== Exercise directions ==
I would like every line of the records below that contains the word "xsync" copied.

Stored items

-- ==== Sys2Proof/Machine/Dispatch.lean ====
section
/-! DEFINITION. One arm for each command: its meaning. -/

namespace Sys2Proof.Machine

def exec (i : Instr) (s : State) : Host.Outcome State Fault Refusal :=
  match i with
  | .powerOnReset release xsync aux card => Sys2Proof.Machine.execPowerOnReset release xsync aux card s
  | .pinReset release xsync aux card => Sys2Proof.Machine.execPinReset release xsync aux card s
  | .startupComplete => Sys2Proof.Machine.execStartupComplete s
  | .restartComplete => Sys2Proof.Machine.execRestartComplete s
  | .csnAsserted => Sys2Proof.Machine.execCsnAsserted s
  | .csnNegated => Sys2Proof.Machine.execCsnNegated s
  | .packetDiscard => Sys2Proof.Machine.execPacketDiscard s
  | .answerLeaves => Sys2Proof.Machine.execAnswerLeaves s
  | .badRequest tag => Sys2Proof.Machine.execBadRequest tag s
  | .shotLookup tag shot => Sys2Proof.Machine.execShotLookup tag shot s
  | .shotList tag first maxCount label => Sys2Proof.Machine.execShotList tag first maxCount label s
  | .rollOpen tag ops => Sys2Proof.Machine.execRollOpen tag ops s
  | .rollSet tag slot ops => Sys2Proof.Machine.execRollSet tag slot ops s
  | .rollSelect tag slot => Sys2Proof.Machine.execRollSelect tag slot s
  | .rollClose tag slot => Sys2Proof.Machine.execRollClose tag slot s
  | .rollFree tag slot => Sys2Proof.Machine.execRollFree tag slot s
  | .rollQuery tag slot => Sys2Proof.Machine.execRollQuery tag slot s
  | .recipeSet tag recipe ops => Sys2Proof.Machine.execRecipeSet tag recipe ops s
  | .recipeQuery tag recipe => Sys2Proof.Machine.execRecipeQuery tag recipe s
  | .setSync tag ops => Sys2Proof.Machine.execSetSync tag ops s
  | .setClock tag wall => Sys2Proof.Machine.execSetClock tag wall s
  | .triggerFire tag => Sys2Proof.Machine.execTriggerFire tag s
  | .triggerTimed tag duration => Sys2Proof.Machine.execTriggerTimed tag duration s
  | .setSensor tag columns rows => Sys2Proof.Machine.execSetSensor tag columns rows s
  | .develop tag shot kind priority => Sys2Proof.Machine.execDevelop tag shot kind priority s
  | .devFloor tag floor => Sys2Proof.Machine.execDevFloor tag floor s
  | .getPreview tag shot => Sys2Proof.Machine.execGetPreview tag shot s
  | .readPreview tag slot offset length => Sys2Proof.Machine.execReadPreview tag slot offset length s
  | .unpinPreview tag slot => Sys2Proof.Machine.execUnpinPreview tag slot s
  | .cardQuery tag => Sys2Proof.Machine.execCardQuery tag s
  | .cardEject tag => Sys2Proof.Machine.execCardEject tag s
  | .cardFormat tag discard => Sys2Proof.Machine.execCardFormat tag discard s
  | .shotAmend tag shot ops => Sys2Proof.Machine.execShotAmend tag shot ops s
  | .shotRetire tag shot => Sys2Proof.Machine.execShotRetire tag shot s
  | .status tag => Sys2Proof.Machine.execStatus tag s
  | .clearCauses tag => Sys2Proof.Machine.execClearCauses tag s
  | .restart tag => Sys2Proof.Machine.execRestart tag s
  | .takeNotice tag => Sys2Proof.Machine.execTakeNotice tag s
  | .noticeLevels tag levels floor => Sys2Proof.Machine.execNoticeLevels tag levels floor s
  | .edgeQualified input => Sys2Proof.Machine.execEdgeQualified input s
  | .reloutPulseEnd => Sys2Proof.Machine.execReloutPulseEnd s
  | .cdetChange present => Sys2Proof.Machine.execCdetChange present s
  | .insertion => Sys2Proof.Machine.execInsertion s
  | .removal => Sys2Proof.Machine.execRemoval s
  | .armWindowExpiry => Sys2Proof.Machine.execArmWindowExpiry s
  | .maxOpenExpiry => Sys2Proof.Machine.execMaxOpenExpiry s
  | .timedDurationExpiry => Sys2Proof.Machine.execTimedDurationExpiry s
  | .settleExpiry => Sys2Proof.Machine.execSettleExpiry s
  | .stackWindowExpiry => Sys2Proof.Machine.execStackWindowExpiry s
  | .darkDurationExpiry => Sys2Proof.Machine.execDarkDurationExpiry s
  | .readoutHeader good columns rows temperature => Sys2Proof.Machine.execReadoutHeader good columns rows temperature s
  | .darkExposureStart => Sys2Proof.Machine.execDarkExposureStart s
  | .pauStart => Sys2Proof.Machine.execPauStart s
  | .accumulateDone => Sys2Proof.Machine.execAccumulateDone s
  | .applyDarkDone => Sys2Proof.Machine.execApplyDarkDone s
  | .darkExpiry entry => Sys2Proof.Machine.execDarkExpiry entry s
  | .dispatch => Sys2Proof.Machine.execDispatch s
  | .stageEnd => Sys2Proof.Machine.execStageEnd s
  | .outputEnd => Sys2Proof.Machine.execOutputEnd s
  | .cardWorkStart => Sys2Proof.Machine.execCardWorkStart s
  | .cardCommandError => Sys2Proof.Machine.execCardCommandError s
  | .cardCommandTimeout => Sys2Proof.Machine.execCardCommandTimeout s
  | .identifyDone serial capacity writeProtected => Sys2Proof.Machine.execIdentifyDone serial capacity writeProtected s
  | .headerReadDone block => Sys2Proof.Machine.execHeaderReadDone block s
  | .catalogueReadDone clusters blocks => Sys2Proof.Machine.execCatalogueReadDone clusters blocks s
  | .loadReadDone block => Sys2Proof.Machine.execLoadReadDone block s
  | .fetchReadDone clusters values => Sys2Proof.Machine.execFetchReadDone clusters values s
  | .rawWriteClusterDone => Sys2Proof.Machine.execRawWriteClusterDone s
  | .entryWriteDone => Sys2Proof.Machine.execEntryWriteDone s
  | .developedWriteClusterDone => Sys2Proof.Machine.execDevelopedWriteClusterDone s
  | .developedEntryWriteDone => Sys2Proof.Machine.execDevelopedEntryWriteDone s
  | .emptyWriteDone => Sys2Proof.Machine.execEmptyWriteDone s
  | .dirtyRewriteDone => Sys2Proof.Machine.execDirtyRewriteDone s
  | .formatWriteDone => Sys2Proof.Machine.execFormatWriteDone s
  | .syncSample gap release xsync aux => Sys2Proof.Machine.execSyncSample gap release xsync aux s
  | .pixelSample value => Sys2Proof.Machine.execPixelSample value s
  | .mosiByte byte => Sys2Proof.Machine.execMosiByte byte s

end Sys2Proof.Machine
end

== Exercise solution ==
  | .powerOnReset release xsync aux card => Sys2Proof.Machine.execPowerOnReset release xsync aux card s
  | .pinReset release xsync aux card => Sys2Proof.Machine.execPinReset release xsync aux card s
  | .syncSample gap release xsync aux => Sys2Proof.Machine.execSyncSample gap release xsync aux s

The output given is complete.